The current study analyzed data from a simple task design with one task condition and one baseline condition. In real fMRI experiments, however, there are usually more than two conditions. To deal with multiple conditions, it was recommended that each task condition is modeled separately with respect to all other conditions (McLaren et al., 2012). In such “generalized PPI” framework, each experimental condition is modeled as the same way as the checkerboard condition in the current study. It is reasonable to conclude that the similarities of PPI results with and without deconvolution could be generalized to experiments with more than two conditions.

Task related functional connectivity as measured by PPI analysis is typically much smaller, in terms of effect size, reproducibility, and reliability, than simple task activations, and has much larger measurement error. To ensure enough statistical power and reliability, a larger sample size than typical activation studies and enough scan length for each subject are necessary. The design for an fMRI task needs to consider scan length as a critical factor, if the goal of the study is to examine task related connectivity. To date, it is still largely unknown how long a scan is needed for reliability capture task related connectivity. We can only get some insights from resting-state connectivity research, where large scale test-retest datasets are available (Biswal et al., 2010; Zuo et al., 2014). In resting-state literature, it has been suggested that at least five minutes of scan is needed for reliability estimate functional connectivity (Birn et al., 2013; Van Dijk et al., 2010). Then at least five minutes of scan length for a single task condition is needed for task based fMRI. If the PPI effects are going to be compared between two experimental conditions, which is usually the case for a well-designed cognitive neuroimaging study, the required scan length would be much longer. Of course, direct examinations of the effect of scan length on task related connectivity estimates are still needed in future research.
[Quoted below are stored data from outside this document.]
-- ==== Sys2Proof/Certificates/Slice0/Obligations.lean ====
section
/-!
DEFINITION. The statements for the provers: every clause says that a command completes, under hypotheses on the state and the
operands alone, and what the state it answers holds; `s` is the state before the command, `u` the same state after the passage of
`dt` fabric cycles.
-/

open Sys2Proof Sys2Proof.Machine

/-- Register accesses complete: R353, R354, R363, R367, R369. -/
def Obligations.RegisterAccessesComplete : Prop :=
  (∀ (s u : State) (dt src addr g : Nat) (v : Word), s.canonical = true → u = (s.advance dt).dueFirst →
    src < 5 →
    groupOf addr = some g →
    Completes (.registerWrite dt src addr [(15, v)]) s (fun t => t.rdStage addr = v ∧ t.f (A.sluGroupStatus g) 24 8 = (u.f (A.sluGroupStatus g) 24 8 + 1) % 256)) ∧
  (∀ (s u : State) (dt src addr g : Nat) (v : Word), s.canonical = true → u = (s.advance dt).dueFirst →
    src < 5 →
    groupOf addr = some g →
    Completes (.stageWrite dt src addr v) s (fun t => t.rdStage addr = v ∧ t.f (A.sluGroupStatus g) 24 8 = (u.f (A.sluGroupStatus g) 24 8 + 1) % 256)) ∧
  (∀ (s u : State) (dt src addr : Nat) (r : RegRow), s.canonical = true → u = s.advance dt →
    src < 5 →
    rowOf addr = some r →
    r.kind = .cr →
    r.pair = false →
    u.domainOn (domainOf addr) = true →
    Completes (.crClearingRead dt src addr false) s (fun t => t.rd addr = 0)) ∧
  (∀ (s u : State) (dt src addr : Nat) (r : RegRow) (v : Word), s.canonical = true → u = (s.advance dt).dueFirst →
    u.clearSource src →
    rowOf addr = some r →
    r.kind = .sq →
    u.domainOn (domainOf addr) = true →
    fld v 24 8 = u.f addr 24 8 →
    (v ^^^ u.rd addr) &&& BitVec.ofNat 32 r.rv = 0 →
    Completes (.sqAcknowledge dt src addr v) s (fun t => ∀ i, i < 16 → (BitVec.ofNat 32 r.rv).getLsbD i = false → t.bit addr i = (u.bit addr i && !bitOf v i))) ∧
  (∀ (s u : State) (dt src addr : Nat) (r : RegRow) (v : Word), s.canonical = true → u = (s.advance dt).dueFirst →
    u.clearSource src →
    rowOf addr = some r →
    r.kind = .lk →
    u.latched.contains addr = false →
    u.domainOn (domainOf addr) = true →
    Completes (.lkWrite dt src addr v) s (fun t => t.rd addr = v ∧ t.latched.contains addr = true))

/-- The sluice: R371 to R378; R216 and R230 for the boundaries that wait; R365 for the guard timer. -/
def Obligations.SluiceCommandsComplete : Prop :=
  (∀ (s u : State) (dt src g : Nat) (v : Word), s.canonical = true → u = (s.advance dt).dueFirst →
    u.clearSource src →
    g < 35 →
    2 ≤ groupBoundary g →
    u.domainOn 15 = true →
    u.commitRefusal g (putFld v 0 2 1) = none →
    Completes (.sluCommit dt src g v) s (fun t => t.f (A.sluGroupStatus g) 0 3 = 1 ∧ ∀ a ∈ groupWords g, t.rdPend a = u.rdStage a)) ∧
  (∀ (s u : State) (dt src g : Nat) (c : Commit), s.canonical = true → u = (s.advance dt).dueFirst →
    u.clearSource src →
    g < 35 →
    u.domainOn 15 = true →
    (u.group g).pend = some c →
    Completes (.sluCancel dt src g) s (fun t => t.f (A.sluGroupStatus g) 0 3 = 5 ∧ (t.group g).pend = none)) ∧
  (∀ (s u : State) (dt src g : Nat), s.canonical = true → u = (s.advance dt).dueFirst →
    u.clearSource src →
    g < 35 →
    u.domainOn 15 = true →
    Completes (.sluRevert dt src g) s (fun t => ∀ a ∈ groupWords g, t.rdStage a = u.rd a)) ∧
  (∀ (s u : State) (dt link dir : Nat), s.canonical = true → u = s.advance dt →
    link < 8 →
    dir < 2 →
    (u.complex (link / 4)).flowWait.contains (2 * (link % 4) + dir) = true →
    (u.group 11).pend = none →
    (u.group 14).pend = none →
    Completes (.flowAdopt dt link dir) s (fun t => (t.complex (link / 4)).flowWait.contains (2 * (link % 4) + dir) = false)) ∧
  (∀ (s u : State) (dt : Nat) (c : Commit), s.canonical = true → u = s.advance dt →
    (u.group 16).pend = some c →
    c.draining = true →
    u.genBusy = false →
    (u.group 16).pendParity = false →
    (u.group 16).stageParity = [] →
    checkHrcAddr u.rdPend = none →
    u.domainOn 12 = true →
    Completes (.addrApply dt) s (fun t => t.f (A.sluGroupStatus 16) 0 3 = 2 ∧ (t.group 16).pend = none)) ∧
  (∀ (s u : State) (dt a g : Nat), s.canonical = true → u = s.advance dt →
    u.scrubAt ≤ u.ts.meas →
    groupOf a = some g →
    (u.group g).stageParity.contains a = false →
    Completes (.parityScrub dt [] [a] []) s (fun t => t.f A.glbFaultSeq 0 32 = (u.f A.glbFaultSeq 0 32 + 1) % 2 ^ 32)) ∧
  (∀ (s u : State) (dt src : Nat) (p : OpenPair), s.canonical = true → u = s.advance dt →
    src < 5 →
    (u.view (srcOf src)).pair = some p →
    p.expired u.ts.meas = true →
    Completes (.guardTimeout dt src) s (fun t => (t.view (srcOf src)).pair = none))

/-- The latching reads: R23, R99, R158, R430, R431. -/
def Obligations.LatchingReadsComplete : Prop :=
  (∀ (s u : State) (dt src : Nat), s.canonical = true → u = s.advance dt →
    src < 5 →
    u.domainOn 7 = true →
    Completes (.nowSecLoRead dt src) s (fun t => t.rd A.tscNowSecLo = word (tai96 u.stamp >>> 48) ∧ t.rd A.tscNowSecHi = word (tai96 u.stamp >>> 80) ∧ t.rd A.tscNowNs = word (tai96 u.stamp >>> 16) ∧ t.rd A.tscNowFrac = word (tai96 u.stamp % 65536) ∧ t.rd A.tscSnapState = u.rd A.tscState ∧ t.rd A.tscSnapRadius = word u.ts.rho ∧ t.rd A.tscSnapPhase = sat32 u.ts.phiE ∧ t.rd A.tscSnapSlew = sat32 (u.ts.slewRem / 65536) ∧ t.ts = u.ts)) ∧
  (∀ (s u : State) (dt src ref : Nat), s.canonical = true → u = s.advance dt →
    src < 5 →
    ref < 14 →
    u.domainOn 7 = true →
    Completes (.offsetLoRead dt src ref) s (fun t => t.rd (A.refInOffsetLo ref) = word (unsigned ((u.refIn ref).last.getD 0) 64) ∧ t.rd (A.refInOffsetLo ref + 4) = word (unsigned ((u.refIn ref).last.getD 0) 64 >>> 32) ∧ t.rd (A.refInResid ref) = (match (u.refIn ref).resid with | some x => sat32 x | none => 0x80000000) ∧ t.rd (A.refInFresid ref) = (match (u.refIn ref).fres with | some x => sat32 x | none => 0x80000000))) ∧
  (∀ (s u : State) (dt src side : Nat), s.canonical = true → u = s.advance dt →
    src < 5 →
    side < 2 →
    u.domainOn 5 = true →
    Completes (.thetaLoRead dt src side) s (fun t => t.rd (A.gnsSideThetaLo side) = word (unsigned (u.side side).theta 64) ∧ t.rd (A.gnsSideThetaLo side + 4) = word (unsigned (u.side side).theta 64 >>> 32) ∧ t.rd (A.gnsSideBound side) = satU32 (u.side side).bound ∧ t.rd (A.gnsSideTdop side) = word (min (u.side side).tdop 65535) ∧ t.rd (A.gnsSideSvUsed side) = word (u.side side).svUsed ∧ t.rd (A.gnsSideAlarm side) = word (u.side side).alarms ∧ t.f (A.gnsSideExcl side) 0 8 = min ((u.side side).excl.filter (fun e => !e.const)).length 255 ∧ (∀ j, j < 4 → t.rd (A.gnsSideIntersys side j) = (match (u.side side).intersys.getD j none with | some v => sat32 v | none => 0x80000000)))) ∧
  (∀ (s u : State) (dt src lane n : Nat) (th de : Int), s.canonical = true → u = s.advance dt →
    src < 5 →
    lane < 8 →
    u.domainOn 13 = true →
    (u.lane lane).meas = some (th, de, n) →
    Completes (.thetaLoLaneRead dt src lane) s (fun t => t.rd (A.cmacLaneThetaHi lane) = word (unsigned th 64 / 2 ^ 32) ∧ t.rd (A.cmacLaneDelta lane) = (if n = 0 then 0xFFFFFFFF else satU32 de.toNat) ∧ t.rd (A.cmacLanePairs lane) = word (min n 64))) ∧
  (∀ (s u : State) (dt src : Nat), s.canonical = true → u = s.advance dt →
    src < 5 →
    u.domainOn 13 = true →
    Completes (.opResult0Read dt src) s (fun t => ∀ i, i < 12 → t.rd (A.casOpResult i) = u.cas.result.getD i 0))

/-- R38, R95, R77: the guarded registers of the timescale and of the references. -/
def Obligations.StepAndForceAnswersComplete : Prop :=
  (∀ (s u : State) (dt src seq : Nat) (c : Word) (p : PostedStep), s.canonical = true → u = (s.advance dt).dueFirst →
    u.takesPair src A.tscStepApprove (word (seq % 256 + 0x100)) c →
    u.ts.step = some p →
    p.awaiting = true →
    seq % 256 = u.f A.tscStepSeq 0 8 →
    u.stepVetoed = false →
    Completes (.stepApprove dt src seq c) s (fun t => t.ts.step = some { p with awaiting := false, atNs := some (u.secondAfter 100000000) })) ∧
  (∀ (s u : State) (dt src seq : Nat) (c : Word) (p : PostedStep), s.canonical = true → u = (s.advance dt).dueFirst →
    u.takesPair src A.tscStepApprove (word (seq % 256 + 0x200)) c →
    u.ts.step = some p →
    p.awaiting = true →
    seq % 256 = u.f A.tscStepSeq 0 8 →
    Completes (.stepApproveSlew dt src seq c) s (fun t => t.ts.step = none ∧ t.ts.slewRem = qdiv (p.ps * 65536) 1000)) ∧
  (∀ (s u : State) (dt src : Nat) (v c : Word), s.canonical = true → u = (s.advance dt).dueFirst →
    u.takesPair src A.refForce v c →
    Completes (.refForce dt src v c) s (fun t => t.rd A.refForce = v)) ∧
  (∀ (s u : State) (dt src i : Nat) (c : Word), s.canonical = true → u = (s.advance dt).dueFirst →
    u.takesPair src A.refClearDistrust (word i) c →
    i < 13 →
    u.qstate i = 5 →
    Completes (.clearDistrust dt src (word i) c) s (fun t => t.qstate i = 1))

/-- R27 and R28, with the effects of R32, R50, R244 and R328, and R26 for a pulse. -/
def Obligations.CalendarFiringsComplete : Prop :=
  (∀ (s u : State) (dt i : Nat) (e : CalEntry), s.canonical = true → u = (s.advance dt).inOrder (ofAction 0x01) →
    dueEntry u.ts.calendar u.nowNs (fun x => decide (x.action = 1)) = some (i, e) →
    Completes (.hostEvent dt) s (fun t => t.ts.calendar = u.calendarAfter i e)) ∧
  (∀ (s u : State) (dt i : Nat) (e : CalEntry), s.canonical = true → u = (s.advance dt).inOrder (ofAction 0x16) →
    dueEntry u.ts.calendar u.nowNs (fun x => decide (x.action = 0x16)) = some (i, e) →
    Completes (.leap dt) s (fun t => t.ts.calendar = u.calendarAfter i e ∧ t.sf A.tscLeapCur 0 16 = signed (unsigned (u.utcOffset (u.nowNs / 1000000000)) 16) 16)) ∧
  (∀ (s u : State) (dt i : Nat) (e : CalEntry), s.canonical = true → u = (s.advance dt).inOrder (ofAction 0x18) →
    dueEntry u.ts.calendar u.nowNs (fun x => decide (x.action = 0x18)) = some (i, e) →
    Completes (.hifDbPoll dt) s (fun t => t.ts.calendar = u.calendarAfter i e)) ∧
  (∀ (s u : State) (dt i : Nat) (e : CalEntry), s.canonical = true → u = (s.advance dt).inOrder (ofAction 0x15) →
    dueEntry u.ts.calendar u.nowNs (fun x => decide (x.action = 0x15)) = some (i, e) →
    Completes (.ntsEpoch dt) s (fun t => t.ts.calendar = u.calendarAfter i e)) ∧
  (∀ (s u : State) (dt k e : Nat), s.canonical = true → u = s.advance dt →
    k < 4 →
    (u.outUnit k).pulseEnd = some e →
    e ≤ u.ts.meas →
    Completes (.pulseEnd dt k) s (fun t => (t.outUnit k).pulseEnd = none ∧ t.out = Emission.edge k (u.nowPs : Int) false :: u.out ∧ t.regs = u.regs))
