-- ==== Sys2Proof/Laws/CanonOps.lean ====
section
/-!
SUPPORT. The canonical form of the sparse storage through every operation of Machine/Ops.lean.
-/

set_option Elab.async false

namespace Sys2Proof.Machine

theorem State.wr_can (s : State) (a : Nat) (v : Word) {Q : State} (h : Can Q s) : Can Q (s.wr a v) :=
  ⟨h.regs.set a v, h.stage, h.pendRegs, h.totals, h.snap, h.table, h.cal, h.pending, h.out⟩

theorem State.sfW_can (s : State) (a lo n v : Nat) {Q : State} (h : Can Q s) : Can Q (State.sfW s a lo n v) := by
  unfold State.sfW
  repeat' first
    | with_reducible assumption
    | with_reducible apply State.wr_can

theorem State.setBit_can (s : State) (a i : Nat) (b : Bool) {Q : State} (h : Can Q s) : Can Q (State.setBit s a i b) := by
  unfold State.setBit
  repeat' first
    | with_reducible assumption
    | with_reducible apply State.sfW_can

theorem State.wr64_can (s : State) (a : Nat) (v : Int) {Q : State} (h : Can Q s) : Can Q (State.wr64 s a v) := by
  unfold State.wr64
  repeat' first
    | with_reducible assumption
    | with_reducible apply State.wr_can

theorem State.when_can (s : State) (c : Bool) (f : State → State) {Q : State} (h : Can Q s) (hf : ∀ t, Can Q t → Can Q (f t)) : Can Q (s.when c f) := by
  unfold State.when
  split
  · exact hf s h
  · exact h

theorem State.each_can {α : Type} (s : State) (l : List α) (f : α → State → State) {Q : State} (h : Can Q s)
    (hf : ∀ x t, Can Q t → Can Q (f x t)) : Can Q (s.each l f) := by
  unfold State.each
  induction l generalizing s with
  | nil => exact h
  | cons x t ih => exact ih (f x s) (hf x s h)

theorem State.advance_can (s : State) (dt : Nat) {Q : State} (h : Can Q s) : Can Q (State.advance s dt) := by
  unfold State.advance
  repeat' first
    | (extract_lets +onlyGivenNames z; rename' z => z')
    | with_reducible exact Can.with_ ‹_›

theorem State.wrInstant_can (s : State) (secLo secHi ns : Nat) (atNs : Nat) {Q : State} (h : Can Q s) : Can Q (State.wrInstant s secLo secHi ns atNs) := by
  unfold State.wrInstant
  repeat' first
    | with_reducible assumption
    | (extract_lets +onlyGivenNames z; rename' z => z')
    | with_reducible apply State.wr_can

theorem State.draw_can (s : State) {Q : State} (h : Can Q s) : Can Q (State.draw s).2 := by
  unfold State.draw
  repeat' first
    | with_reducible exact Can.with_ ‹_›

theorem State.draw_pair (s : State) {u : State} {x : _} (hq : (State.draw s) = (x, u)) {Q : State} (h : Can Q s) : Can Q u := by
  have k := State.draw_can s h
  rw [hq] at k
  exact k

theorem State.drawBytes_can (s : State) (n : Nat) {Q : State} (h : Can Q s) : Can Q (State.drawBytes s n).2 := by
  unfold State.drawBytes
  repeat' first
    | with_reducible exact Can.with_ ‹_›

theorem State.drawBytes_pair (s : State) (n : Nat) {u : State} {x : _} (hq : (State.drawBytes s n) = (x, u)) {Q : State} (h : Can Q s) : Can Q u := by
  have k := State.drawBytes_can s n h
  rw [hq] at k
  exact k

theorem State.count_can (s : State) (a n : Nat) {Q : State} (h : Can Q s) : Can Q (s.count a n) := by
  have key : ∀ v, Can Q { s with totals := if inTallySet a then CellList.set (fun _ => 0) s.totals a v else s.totals } := by
    intro v
    refine ⟨h.regs, h.stage, h.pendRegs, ?_, h.snap, h.table, h.cal, h.pending, h.out⟩
    dsimp only
    split
    · exact h.totals.set _ _
    · exact h.totals
  unfold State.count
  extract_lets total t
  have ht : Can Q t := key total
  clear_value t
  split
  · exact State.wr64_can _ _ _ ht
  · exact State.wr_can _ _ _ ht

theorem State.inc_can (s : State) (a : Nat) {Q : State} (h : Can Q s) : Can Q (State.inc s a) := by
  unfold State.inc
  repeat' first
    | with_reducible assumption
    | with_reducible apply State.count_can

theorem State.emit_can (s : State) (e : Emission) {Q : State} (h : Can Q s) : Can Q (State.emit s e) :=
  ⟨h.regs, h.stage, h.pendRegs, h.totals, h.snap, h.table, h.cal, h.pending, h.out.trans (List.suffix_cons _ _)⟩

theorem State.hostWrite_can (s : State) (addr : Nat) (d : Bytes) {Q : State} (h : Can Q s) : Can Q (State.hostWrite s addr d) := by
  unfold State.hostWrite
  repeat' first
    | with_reducible assumption
    | with_reducible apply State.emit_can

theorem State.setRing_can (s : State) (n : Nat) (f : Ring → Ring) {Q : State} (h : Can Q s) : Can Q (State.setRing s n f) := by
  unfold State.setRing
  repeat' first
    | (extract_lets +onlyGivenNames z; rename' z => z')
    | with_reducible exact Can.with_ ‹_›

theorem State.sendVec_can (s : State) (v : Nat) {Q : State} (h : Can Q s) : Can Q (State.sendVec s v) := by
  unfold State.sendVec
  repeat' first
    | (extract_lets +onlyGivenNames z; rename' z => z')
    | with_reducible apply Can.ite
    | with_reducible apply State.emit_can
    | with_reducible exact Can.with_ ‹_›

theorem State.pendItem_can (s : State) (n : Nat) {Q : State} (h : Can Q s) : Can Q (State.pendItem s n) := by
  unfold State.pendItem
  repeat' first
    | with_reducible assumption
    | (extract_lets +onlyGivenNames z; refine (fun (_ : Can Q z) => ?_) ?_; (on_goal 2 => (dsimp -zeta only [z]; clear z)); (on_goal 1 => rename' z => z'))
    | (extract_lets +onlyGivenNames z; rename' z => z')
    | with_reducible apply Can.ite
    | with_reducible apply State.sendVec_can
    | with_reducible exact Can.with_ ‹_›

theorem State.bumpPosted_can (s : State) (n : Nat) {Q : State} (h : Can Q s) : Can Q (State.bumpPosted s n) := by
  unfold State.bumpPosted
  repeat' first
    | with_reducible assumption
    | (extract_lets +onlyGivenNames z; rename' z => z')
    | with_reducible apply State.wr_can
    | with_reducible apply State.setRing_can

theorem State.postCompletion_can (s : State) (n slot status flags length : Nat) (user : Bytes) {Q : State} (h : Can Q s) : Can Q (State.postCompletion s n slot status flags length user) := by
  unfold State.postCompletion
  repeat' first
    | with_reducible assumption
    | (extract_lets +onlyGivenNames z; rename' z => z')
    | with_reducible apply State.hostWrite_can
    | with_reducible apply State.pendItem_can
    | with_reducible apply State.bumpPosted_can

theorem State.raiseBit_can (s : State) (reg b : Nat) {Q : State} (h : Can Q s) : Can Q (State.raiseBit s reg b) := by
  unfold State.raiseBit
  repeat' first
    | with_reducible assumption
    | with_reducible apply State.sfW_can

theorem State.evtDropped_can (s : State) {Q : State} (h : Can Q s) : Can Q (State.evtDropped s) := by
  unfold State.evtDropped
  repeat' first
    | with_reducible assumption
    | (extract_lets +onlyGivenNames z; refine (fun (_ : Can Q z) => ?_) ?_; (on_goal 2 => (dsimp -zeta only [z]; clear z)); (on_goal 1 => rename' z => z'))
    | (extract_lets +onlyGivenNames z; rename' z => z')
    | with_reducible apply Can.ite
    | with_reducible apply State.inc_can
    | with_reducible apply State.raiseBit_can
The PPI method takes advantages of the dynamic aspect of the BOLD signals. Therefore, it s preferable to adopt faster sampling rate to capture temporal dynamics, which may in turn lead to sacrifice of other aspects of the signals, e.g. spatial resolution. The current results support the idea that shorter TR may be beneficial for PPI analysis. Of course, faster sampling rate could be accomplished by new developments of MRI techniques such as multi-band acquisition (Feinberg and Yacoub, 2012). However, the current results also suggested some pitfalls of using short TR data. The currently used HRF models and deconvolution method may be not quite suitable for fast TR data, so that the PPI method with deconvolution may fail in some cases in short TR data. More work is still needed to validate and optimize models on high speed fMRI data. Of course, high spatial resolution has its own advantage on mapping small brain structures such as the thalamus. So that the considerations of temporal and spatial resolutions may also need to take into account the spatial scales of regions of interest.

## 5. Conclusion

We demonstrated that the deconvolution and non-deconvolution PPI methods generated similar results on a simple block-designed task. The deconvolution method may be beneficial in terms of statistical power and reproducibility. Taken together, deconvolution may be not necessary for PPI analysis for block-designed fMRI data. When using a large sample, group mean PPI effects are reproducible; however, inter-subject reliabilities of the PPI effects are quite limited. Systematic evaluations on scan length and reliability may be necessary before studying inter-subject differences or group differences of PPI effects.

## Acknowledgement

This research was supported by National Institute of Health grants R01 AG032088 and R01 DA038895.